British furniture manufacturing company G-Plan was launched in 1953, but its roots go back much further. In 1898, Ebenezer Gomme (1858–1931) set up a fine woodworking atelier, E. Gomme Ltd., in High Wycombe, England, a major center of British furniture manufacturing. By the early 1900s, E. Gomme had transitioned into a larger factory facility, and in 1911, his sons took the helm. The company was revered for its range of high-quality sideboards, tables, and other cabinet goods and for pioneering the concept of dining room sets, designed and made to match.
E. Gomme continued to flourish until the 1940s. During World War II, Britain experienced a timber shortage and the British government was forced to enact strict controls on “unnecessary” industries like furniture production. This led to a program called the Utility Scheme, which was intended to cultivate a market for more austere and utilitarian solutions to home goods. Among the program’s efforts, the landmark 1946 Britain Can Make It exhibition at the V&A Museum made great strides in swaying the British public toward more modernist tastes. And among the exhibition’s visitors was Ebenezer Gomme’s grandson, Donald (1916-2005), who was greatly inspired by what he saw there. With the success of the next exhibition in this program, The Festival of Britain—which presented work by modern designers like Robin and Lucienne Day at London’s South Bank in 1951—Donald Gomme became certain that a radical, more minimalist aesthetic was about the sweep the furniture design industry. Thus began G-Plan, an offshoot of the traditional furniture company E. Gomme Ltd.
Although most of the British public reverted to traditional tastes after the war, there was a small but growing market for high-quality, modernist furniture, and G-Plan successfully spoke to this younger, more progressive audience. Through clever marketing campaigns, G-Plan set the standard for modernist, mass-market furniture in postwar Britain. G-Plan’s C Range, with an aesthetic that celebrated its machine production, was launched in 1953, and by 1957 it had become enormously popular. Donald Gomme stepped down from G-Plan in 1958, confident in the strength of the company that he had built.
By the 1960s, the Scandinavian look was sweeping international design, and British-made furniture was being outsold by Danish imports. To compete, G-Plan brought in Danish designer Ib Kofod-Larsen to create new collections in fine woods, like teak and rosewood. While these Kofod-Larsen pieces have become very collectible today, at the time, they were not well appreciated by the design community—perhaps viewed as lesser variations on the furniture available from Scandinavia. Despite the competition, G-Plan remained one of the most recognized names in furniture manufacturing in the UK through the end of the 1970s.

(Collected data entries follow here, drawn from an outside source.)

-- ==== Sys2Proof/Machine/ChannelRegs.lean ====
section
/-! DEFINITION. Machine/ChannelRegs.lean: the frequency, algorithm/feedback and stereo/LFO-sensitivity classes
(spec/42_channel_registers.md). No write latches another (R237): each stores its fields at once. -/

namespace Sys2Proof.Machine

/-- A frequency write: the target's frequency fields are rewritten, a channel's by `f` and an operator's by `g`. -/
def freqEffect (target : Target) (f : Channel → Channel) (g : Operator → Operator) (s : State) : State :=
  match target with
  | .channel c => s.updateChan c f
  | .operator c o => s.updateOper c o g
  | .other => s

/-- R160: `fnum_lo <- v` of a channel. -/
def setChanFnumLo (v : Byte) (ch : Channel) : Channel := { ch with fnumLo := dataFnumLo v }

/-- R160, R164: `fnum_lo <- v` of an operator. -/
def setOperFnumLo (v : Byte) (op : Operator) : Operator := { op with fnumLo := dataFnumLo v }

/-- R162: `block <- v[5:3]`, `fnum_hi <- v[2:0]` of a channel. -/
def setChanFnumHi (v : Byte) (ch : Channel) : Channel := { ch with block := dataBlock v, fnumHi := dataFnumHi v }

/-- R162, R166: `block <- v[5:3]`, `fnum_hi <- v[2:0]` of an operator. -/
def setOperFnumHi (v : Byte) (op : Operator) : Operator := { op with block := dataBlock v, fnumHi := dataFnumHi v }

/-- R160, R167: the channel, or in special mode operator 0 of channel 2 or 5, with the mode as it is at this write. -/
def fnumLoEffect (p : Port) (co : Offset) (v : Byte) (s : State) : State :=
  freqEffect (freqTarget p co s.globals.special) (setChanFnumLo v) (setOperFnumLo v) s

/-- `WR_FNUM_LO` (R160). -/
def execWrFnumLo (p : Port) (co : Offset) (v : Byte) (s : State) : Result :=
  takeWrite (.wrFnumLo p co v) (fnumLoEffect p co v) s

/-- R162, R167: as R160, for the most significant part and the octave. -/
def fnumHiEffect (p : Port) (co : Offset) (v : Byte) (s : State) : State :=
  freqEffect (freqTarget p co s.globals.special) (setChanFnumHi v) (setOperFnumHi v) s

/-- `WR_FNUM_HI` (R162). -/
def execWrFnumHi (p : Port) (co : Offset) (v : Byte) (s : State) : Result :=
  takeWrite (.wrFnumHi p co v) (fnumHiEffect p co v) s

/-- R164: operators 1 to 3 of channel 2 or 5, whatever the mode (90_conflicts.md C1). -/
def opFnumLoEffect (p : Port) (co : Offset) (v : Byte) (s : State) : State :=
  s.updateOper (specialChannel p) (s.params.operatorOfFreq co) (setOperFnumLo v)

/-- `WR_OPFNUM_LO` (R164). -/
def execWrOpFnumLo (p : Port) (co : Offset) (v : Byte) (s : State) : Result :=
  takeWrite (.wrOpFnumLo p co v) (opFnumLoEffect p co v) s

/-- R166: operators 1 to 3 of channel 2 or 5, whatever the mode. -/
def opFnumHiEffect (p : Port) (co : Offset) (v : Byte) (s : State) : State :=
  s.updateOper (specialChannel p) (s.params.operatorOfFreq co) (setOperFnumHi v)

/-- `WR_OPFNUM_HI` (R166). -/
def execWrOpFnumHi (p : Port) (co : Offset) (v : Byte) (s : State) : Result :=
  takeWrite (.wrOpFnumHi p co v) (opFnumHiEffect p co v) s

/-- R170: `fb <- v[5:3]`, `alg <- v[2:0]`. -/
def setFbAlg (v : Byte) (ch : Channel) : Channel := { ch with fb := dataFb v, alg := dataAlg v }

/-- The channel effect of `WR_FB_ALG`. -/
def fbAlgEffect (p : Port) (co : Offset) (v : Byte) (s : State) : State := s.updateChan (channelAt p co) (setFbAlg v)

/-- `WR_FB_ALG` (R170). -/
def execWrFbAlg (p : Port) (co : Offset) (v : Byte) (s : State) : Result :=
  takeWrite (.wrFbAlg p co v) (fbAlgEffect p co v) s

/-- R172: `left <- v[7]`, `right <- v[6]`, `ams <- v[5:4]`, `fms <- v[2:0]`. -/
def setLrAmsFms (v : Byte) (ch : Channel) : Channel :=
  { ch with left := dataLeft v, right := dataRight v, ams := dataAms v, fms := dataFms v }

/-- The channel effect of `WR_LR_AMS_FMS`. -/
def lrAmsFmsEffect (p : Port) (co : Offset) (v : Byte) (s : State) : State :=
  s.updateChan (channelAt p co) (setLrAmsFms v)

/-- `WR_LR_AMS_FMS` (R172). -/
def execWrLrAmsFms (p : Port) (co : Offset) (v : Byte) (s : State) : Result :=
  takeWrite (.wrLrAmsFms p co v) (lrAmsFmsEffect p co v) s

end Sys2Proof.Machine
end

In 1987 the Gomme family sold the business to the then directors, who, three years later, sold it to the Christie Tyler Group. In 1996, the Morris Furniture Group acquired the license to make and market G-Plan Cabinet furniture in Glasgow. This operates separately from the upholstery business, G-Plan Upholstery Ltd., which continues to manufacture most of its sofa and armchair products in the UK.